There have long been secrets buried deep in the southern Appalachians, covered in layers of shale and coal, lying beneath the ancient hills of the Cumberlands, and lurking in the shadow of the Smokies at the tail end of the mountainous spine that ripples down the East Coast. This land of the Cherokee gave way to treaties and settlers and land grants. Newcomers traversed the Cumberland Gap to establish small farms and big lives in a region where alternating ridges and valleys cradle newborn communities in the nooks and crannies of the earth. Isolated. Independent. Hidden.

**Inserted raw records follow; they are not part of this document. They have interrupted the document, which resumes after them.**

-- ==== Sys2Proof/Laws/PerInstr.lean ====
section
/-! SUPPORT. The family `OpcodeOfEncoding`: bits 31:28 of an event's word are the opcode the map of spec/30_encoding.md R91
gives it. -/

namespace Sys2Proof.Laws.OpcodeOfEncoding

/-- The opcode map of R91. -/
def opcode : Instr → BitVec 4
  | .submit _ _ _ _ _ _ => 0x1#4
  | .ccaConf _ => 0x2#4
  | .trxConf _ => 0x3#4
  | .txConf _ => 0x4#4
  | .rxFrame _ _ => 0x5#4
  | .energySample _ => 0x6#4
  | .ackwaitFire => 0x7#4
  | .sceFire => 0x8#4
  | .hswaitFire => 0x9#4
  | .cfgWrite _ => 0xA#4

/-- Bits 31:28 of the word are the opcode. -/
def Statement (i : Instr) : Prop := slice (encode i) 28 4 = opcode i

theorem submit (handle : Handle) (tag : Tag) (txopt : TxOpt) (srcMode dstMode : AddrMode) (low : BitVec 10) :
    Statement (.submit handle tag txopt srcMode dstMode low) := by
  apply BitVec.eq_of_getLsbD_eq
  intro i hi
  simp only [slice, encode, opcode, BitVec.getLsbD_extractLsb', BitVec.getLsbD_append]
  interval_cases i <;> simp

theorem ccaConf (code : BitVec 3) : Statement (.ccaConf code) := by
  revert code; unfold Statement; decide

theorem trxConf (code : BitVec 3) : Statement (.trxConf code) := by
  revert code; unfold Statement; decide

theorem txConf (code : BitVec 3) : Statement (.txConf code) := by
  revert code; unfold Statement; decide

theorem rxFrame (inj : Bool) (lqi : Lqi) : Statement (.rxFrame inj lqi) := by
  apply BitVec.eq_of_getLsbD_eq
  intro i hi
  simp only [slice, encode, opcode, BitVec.getLsbD_extractLsb', BitVec.getLsbD_append]
  interval_cases i <;> simp

theorem energySample (slot : BitVec 3) : Statement (.energySample slot) := by
  revert slot; unfold Statement; decide

theorem ackwaitFire : Statement .ackwaitFire := by unfold Statement; decide

theorem sceFire : Statement .sceFire := by unfold Statement; decide

theorem hswaitFire : Statement .hswaitFire := by unfold Statement; decide

theorem cfgWrite (reg : BitVec 4) : Statement (.cfgWrite reg) := by
  revert reg; unfold Statement; decide

end Sys2Proof.Laws.OpcodeOfEncoding
end

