-- ==== Sys2Proof/Tests/Slice0.lean ====
section
/-! SUPPORT. Tests: the smoke tests of WellFormed, the decoding of the words of spec/95_test_vectors.md section 2.1, one
or two steps of each event with the results the spec's worked examples give (the rule stands in each docstring), and a
witness for the hypotheses of every statement of Certificates/Slice0/Obligations.lean. -/

namespace Sys2Proof.Tests

open Sys2Proof.Machine Sys2Proof.Safety

/-! ### WellFormed: an ill-formed event for each check -/

theorem test_wellFormed_refuses_ccaConf_2 : (Instr.ccaConf 2#3).wellFormed = false := by decide

theorem test_wellFormed_refuses_trxConf_4 : (Instr.trxConf 4#3).wellFormed = false := by decide

theorem test_wellFormed_refuses_energySample_4 : (Instr.energySample 4#3).wellFormed = false := by decide

theorem test_wellFormed_accepts_the_last_codes :
    (Instr.ccaConf 1#3).wellFormed = true ∧ (Instr.trxConf 3#3).wellFormed = true ∧
      (Instr.energySample 3#3).wellFormed = true ∧ (Instr.txConf 7#3).wellFormed = true := by decide

/-! ### Decoding: words written out from spec/30_encoding.md and spec/95_test_vectors.md section 2.1 -/

/-- No option bit is set. -/
def noOption : TxOpt := { ack := false, gts := false, indirect := false }

/-- Only `ACK` is set. -/
def ackOption : TxOpt := { ack := true, gts := false, indirect := false }

/-- R92, R97, R98: format S, field by field. -/
theorem test_decode_submit :
    decode 0x10702800#32 = .event (.submit 0x07#8 .data noOption .short .short 0#10) ∧
      decode 0x10106800#32 = .event (.submit 0x01#8 .data ackOption .short .short 0#10) ∧
      decode 0x12042800#32 = .event (.submit 0x20#8 .rfe noOption .short .short 0#10) ∧
      decode 0x10422800#32 = .event (.submit 0x04#8 .ack noOption .short .short 0#10) ∧
      decode 0x10600000#32 = .event (.submit 0x06#8 .data noOption .noAddress .noAddress 0#10) ∧
      decode 0x10601800#32 = .event (.submit 0x06#8 .data noOption .reserved .short 0#10) ∧
      decode 0x10807C00#32 = .event (.submit 0x08#8 .data ackOption .extended .extended 0#10) := by decide

/-- R92: bit 15 is GTS, bit 16 INDIRECT, bits 9:0 are kept. -/
theorem test_decode_submit_options :
    decode 0x1030A800#32 =
        .event (.submit 0x03#8 .data { ack := false, gts := true, indirect := false } .short .short 0#10) ∧
      decode 0x10312800#32 =
        .event (.submit 0x03#8 .data { ack := false, gts := false, indirect := true } .short .short 0#10) ∧
      decode 0x10702801#32 = .event (.submit 0x07#8 .data noOption .short .short 1#10) := by decide

/-- R93. -/
theorem test_decode_format_c :
    decode 0x20000000#32 = .event (.ccaConf 0#3) ∧ decode 0x20000001#32 = .event (.ccaConf 1#3) ∧
      decode 0x30000000#32 = .event (.trxConf 0#3) ∧ decode 0x30000003#32 = .event (.trxConf 3#3) ∧
      decode 0x40000000#32 = .event (.txConf 0#3) ∧ decode 0x40000001#32 = .event (.txConf 1#3) ∧
      decode 0x60000000#32 = .event (.energySample 0#3) ∧ decode 0x60000003#32 = .event (.energySample 3#3) := by decide

/-- R94 to R96. -/
theorem test_decode_formats_f_n_g :
    decode 0x50000080#32 = .event (.rxFrame false 0x80#8) ∧ decode 0x50000180#32 = .event (.rxFrame true 0x80#8) ∧
      decode 0x70000000#32 = .event .ackwaitFire ∧ decode 0x80000000#32 = .event .sceFire ∧
      decode 0x90000000#32 = .event .hswaitFire ∧ decode 0xA0000000#32 = .event (.cfgWrite 0#4) ∧
      decode 0xA4000000#32 = .event (.cfgWrite 4#4) ∧ decode 0xA5000000#32 = .event (.cfgWrite 5#4) := by decide
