-- ==== Sys2Proof/Syntax.lean ====
section
/-! DEFINITION. The commands the node takes: one constructor per row of the opcode table. -/

namespace Sys2Proof

/-- How the reads of the memory array that a command makes turn out: the logical symbols of the line that come back
wrong, those wrong on the one re-read (R133), and what the walk of the counter tree met: the level of a tree line that
was corrected (false) or lost (true) (R225, R226). -/
structure ReadRun where
  errors : List (Fin 40) := []
  again : List (Fin 40) := []
  tree : Option (Fin 5 × Bool) := none
  deriving DecidableEq, Repr

/-- How many of a channel's oldest reads and writes have waited beyond their age caps (R111). -/
structure AgedRun where
  reads : Nat
  writes : Nat
  deriving DecidableEq, Repr

/-- What the test of the spare rank in a retraining pause finds (R89): whether it fails while the rank is unused, and how its
reads decode while the rank is in use. -/
structure SpareRun where
  fails : Bool
  reads : List ReadRun := []
  deriving DecidableEq, Repr

/-- A parity alert (R86, R134): whether it answers a reissued command, and how many commands have been issued since the last
that the die acknowledged. -/
structure AlertRun where
  reissue : Bool
  lost : Fin 65 := 0
  deriving DecidableEq, Repr

/-- The move of a slot, and how a read of its leaf's map block decodes (R150, R160). -/
structure MoveRun where
  slot : Fin 64
  map : ReadRun := {}
  deriving DecidableEq, Repr

/-- What PL_MOVE moves (R348): a leaf, with whether the node at the port of a loan accepts loans (R164), or a reserve quire. -/
inductive MoveKind where
  | leaf (accepts : Bool)
  | quire
  deriving DecidableEq, Repr

/-- The command byte and the index of a key message other than LOAD and CLEAR (R232). -/
structure KeyAsk where
  command : BitVec 8
  index : BitVec 16
  deriving DecidableEq, Repr

/-- A lane, and the rate that it equalizes for (R246). -/
structure LaneRate where
  lane : Fin 16
  rate : Fin 6
  deriving DecidableEq, Repr

/-- What the syndrome of a forwarded flit shows (R249, R255): the lanes with corrected symbols, and whether it is
uncorrectable. -/
structure FlitErrors where
  corrected : List (Fin 16) := []
  uncorrectable : Bool := false
  deriving DecidableEq, Repr

/-- What a configuration request names (R275, R248): the header and the other words of a function, a doubleword of the DVSEC of
Table 9-2, or the control word of a lane in the Lane Margining capability. -/
inductive ConfigArea where
  | header
  | dvsec (index : Fin 8)
  | margin (lane : Fin 16)
  deriving DecidableEq, Repr

/-- What a fetch of a queue entry gets (R381, R384): whether what another agent returns comes, and how the entry's read from
this node's media decodes. -/
structure FetchRun where
  ok : Bool
  read : ReadRun := {}
  deriving DecidableEq, Repr

/-- A nib core that starts an item, and how the reads of the argument lines decode (R389). -/
structure StartRun where
  core : Fin 256
  reads : List ReadRun := []
  deriving DecidableEq, Repr

/-- The line state a lent leaf's access carries beside the data (R164, R165): the holding node's REMOTE_SLOT, and for
a write the MAC field, key index and line state as stored. -/
structure LentLine where
  slot : BitVec 28
  mac : BitVec 48
  key : BitVec 10
  state : BitVec 6
  deriving DecidableEq, Repr

/-- A CXL.mem request as a link delivers it (R289): its logical device on a Peer port is 0. `tee` is the TSP key
identifier of a request with TEE intent; `cached` the copy the requester asks for (0 none, 1 Shared, 2 Exclusive);
`isDefined` whether CXL 3.1 defines the opcode for a Type 3 device, `ndr` whether it requires an S2M NDR beside the data of a
read (Table 9-4). -/
structure LinkReq where
  port : Fin 64
  sub : Fin 4
  ld : Fin 16
  pbr : BitVec 12
  tag : BitVec 16
  dpa : BitVec 52
  tee : Option (BitVec 10)
  cached : Fin 3
  isDefined : Bool
  lent : Option LentLine
  ndr : Bool := false
  opcode : BitVec 8 := 0
  deriving DecidableEq, Repr

/-- A memory line as a peer sends it as stored (R164, R165): data, MAC field, key index and line state. -/
structure StoredLine where
  data : BitVec 512
  mac : BitVec 48
  key : BitVec 10
  state : BitVec 6
  deriving DecidableEq, Repr

/-- What a three-margin reading of one fuse word shows (R477, R483): the normal-margin data and the
flags; `blank` when all 39 bits read 0 at every margin. -/
structure FuseReading where
  data : BitVec 32 := 0
  corrected : Bool := false
  uncorrectable : Bool := false
  marginal : Bool := false
  blank : Bool := true
  deriving DecidableEq, Repr

/-- What a sub-link received in one line (R249): its flits, those FEC corrected, those uncorrectable, those replayed,
and for each lane how many flits carried corrected bytes there and how many bytes. -/
structure FlitRun where
  port : Fin 64
  sub : Fin 4
  flits : Nat
  corrected : Nat
  uncorrectable : Nat
  replayed : Nat
  lanes : List (Fin 16 × Nat × Nat)
  deriving DecidableEq, Repr


/-- How a read of ECC-protected core memory turns out (R316). -/
inductive Ecc where
  | clean | corrected | uncorrectable
  deriving DecidableEq, Repr

/-- The core that an instruction comes to (0 to 7 the Scribes, 8 + g nib core g), how its fetch and its reads of local
memory turn out (R316), whether a reserved field of its encoding is not zero (R302), and, of a placement primitive, how a read
of its leaf's map block decodes (R145, R150). -/
structure CoreRun where
  core : Fin 264
  reserved : Bool := false
  fetch : Ecc := .clean
  data : Ecc := .clean
  map : ReadRun := {}
  deriving DecidableEq, Repr

/-- What the boot ROM and the Inkwell find at the internal reset release (R548, R481, R527, R471): the three samples of
the straps (STRAP_11:0, MGMT_SEL, BOOT_SEL_1:0), the fuse words whose readings are not clean, the sensors, the measured
period of the Local reference, which stored copies and records fail their CRC. -/
structure BootInput where
  straps1 : BitVec 15
  straps2 : BitVec 15
  straps3 : BitVec 15
  readings : List (Fin 1024 × FuseReading) := []
  sensors : List (Fin 370 × BitVec 12) := []
  localPs : BitVec 32 := 1000000#32
  copyABad : Bool := false
  copyBBad : Bool := false
  listABad : Bool := false
  listBBad : Bool := false
  minuteEnd : Option (BitVec 32) := none
  eventEnd : Option (BitVec 32) := none
  badSets : List (Fin 260 × Fin 6) := []
  deriving DecidableEq, Repr

/-- What tower training finds (R564): channels whose spare rank fails its test, TSVs found failed (command/address when
the flag is set), and the results of the full calibrations of an 8-high variant: channel, temperature, values, limits met,
drift; and the dies, by tower and layer, that answer on no channel (R98). -/
structure TrainingInput where
  spares : List (Fin 256) := []
  tsvs : List (Fin 256 × Bool × Fin 44) := []
  cals : List (Fin 256 × Int × List (Nat × Int) × Bool × Nat) := []
  dies : List (Fin 4 × Fin 17) := []
  deriving DecidableEq, Repr

/-- How an MCTP message reaches the node (R573): over PCIe VDM at a function of an LD (port, sub-link, LD, function), or
over MGMT0; its destination EID and the bytes of the message as reassembled. -/
structure Envelope where
  vdm : Option (Fin 64 × Fin 4 × Fin 16 × Fin 8) := none
  eid : BitVec 8 := 0
  size : Nat := 64
  deriving DecidableEq, Repr

/-- How far a channel's spare copy goes in a line (R135): rows, at most 4, and how the reads of some lines decode, by
position in the rank (bank × 1600 + row) and line. -/
structure CopyRun where
  chan : Fin 256
  rows : Fin 5
  reads : List (Fin 25600 × Fin 64 × ReadRun) := []
  deriving DecidableEq, Repr

/-- What the node's sensors and inputs give in one ruling line: the measured period of the Local reference and the trim
the oscillator needs (R55, R69); each sensor's sample, and whether its two readouts read equal (R441); each cluster's
filtered power in mW (R448); VIN voltage (10 mV), VIN power (100 mW) and ink-rail current (10 mA) (R418); the URG inputs,
two bits each (R193); what the links received (R249);
whether the fuse pump is inside its window, and the read-back if programming stops (R486); how far the RTC counted
(R531); how far the spare copies go (R135); the dies, by tower and layer, that have stopped responding on every channel
(R98). A sensor that is not listed keeps its last value. -/
structure EdgeInput where
  localPs : BitVec 32 := 1000000#32
  trim : BitVec 8 := 0
  samples : List (Fin 370 × BitVec 12 × Bool) := []
  milliwatts : List Nat := []
  vin : BitVec 16 := 0
  power : BitVec 16 := 0
  inkCurrent : BitVec 16 := 0
  urgency : BitVec 16 := 0
  flits : List FlitRun := []
  pump : Bool := true
  reading : FuseReading := {}
  rtc : Nat := 0
  copies : List CopyRun := []
  dies : List (Fin 4 × Fin 17) := []
  deriving DecidableEq, Repr

/-- How a setting of a lane's receiver-led equalization phase turns out (R246): the receiver's setting index, the eye height
and whether a pattern error was met. -/
structure EyeRun where
  setting : BitVec 12
  eye : Nat
  errors : Bool
  deriving DecidableEq, Repr

/-- A receiver-led equalization phase (R246): each preset and then each coefficient step tried, with its eye; and the drift of
the driving temperature in 0.25 °C (R469). -/
structure PhaseRun where
  presets : List (Fin 16 × EyeRun)
  steps : List (BitVec 24 × EyeRun) := []
  drift : Nat := 0
  deriving DecidableEq, Repr

/-- How one word's programming goes (R485, R486): the cause that stopped it, if any (0 VIN, 1 pump, 2 temperature), and the
read-back. -/
structure WordRun where
  stopped : Option (Fin 3) := none
  reading : FuseReading
  deriving DecidableEq, Repr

In 1942, a new secret came to this part of the world. The earth trembled and shook and made way for an unprecedented alliance of military, industrial, and scientific forces, forces that combined to create the most powerful and controversial weapon known to mankind. This weapon released the power present in the great unseen of the time, unleashing the energy of the basic unit of matter known as the atom.

Author H. G. Wells might have called them Sun Snarers, the people who descended upon the valleys and ridges.

“And we know now that the atom, that once we thought hard and impenetrable, and indivisible and final and—lifeless—lifeless, is really a reservoir of immense energy . . . ,” Wells wrote in his 1914 book, The World Set Free. This lesser-known title by the War of the Worlds author describes the harnessing of the power of the nucleus: “And these atomic bombs which science burst upon the world that night were strange even to the men who used them.”

Wells wrote this long before the neutron was discovered, let alone fission, and his work began to popularize the phrase “atomic bombs” before those devices ever took form beyond the author’s pages. But years earlier, people in the mountains claim another prophet lay on the ground, overcome with visions of a project that would bring the snaring of the sun to the hills of Tennessee.

They say a prophet foretold it.

A general oversaw it.

And a team of the world’s greatest scientific minds was tasked with making it all come together.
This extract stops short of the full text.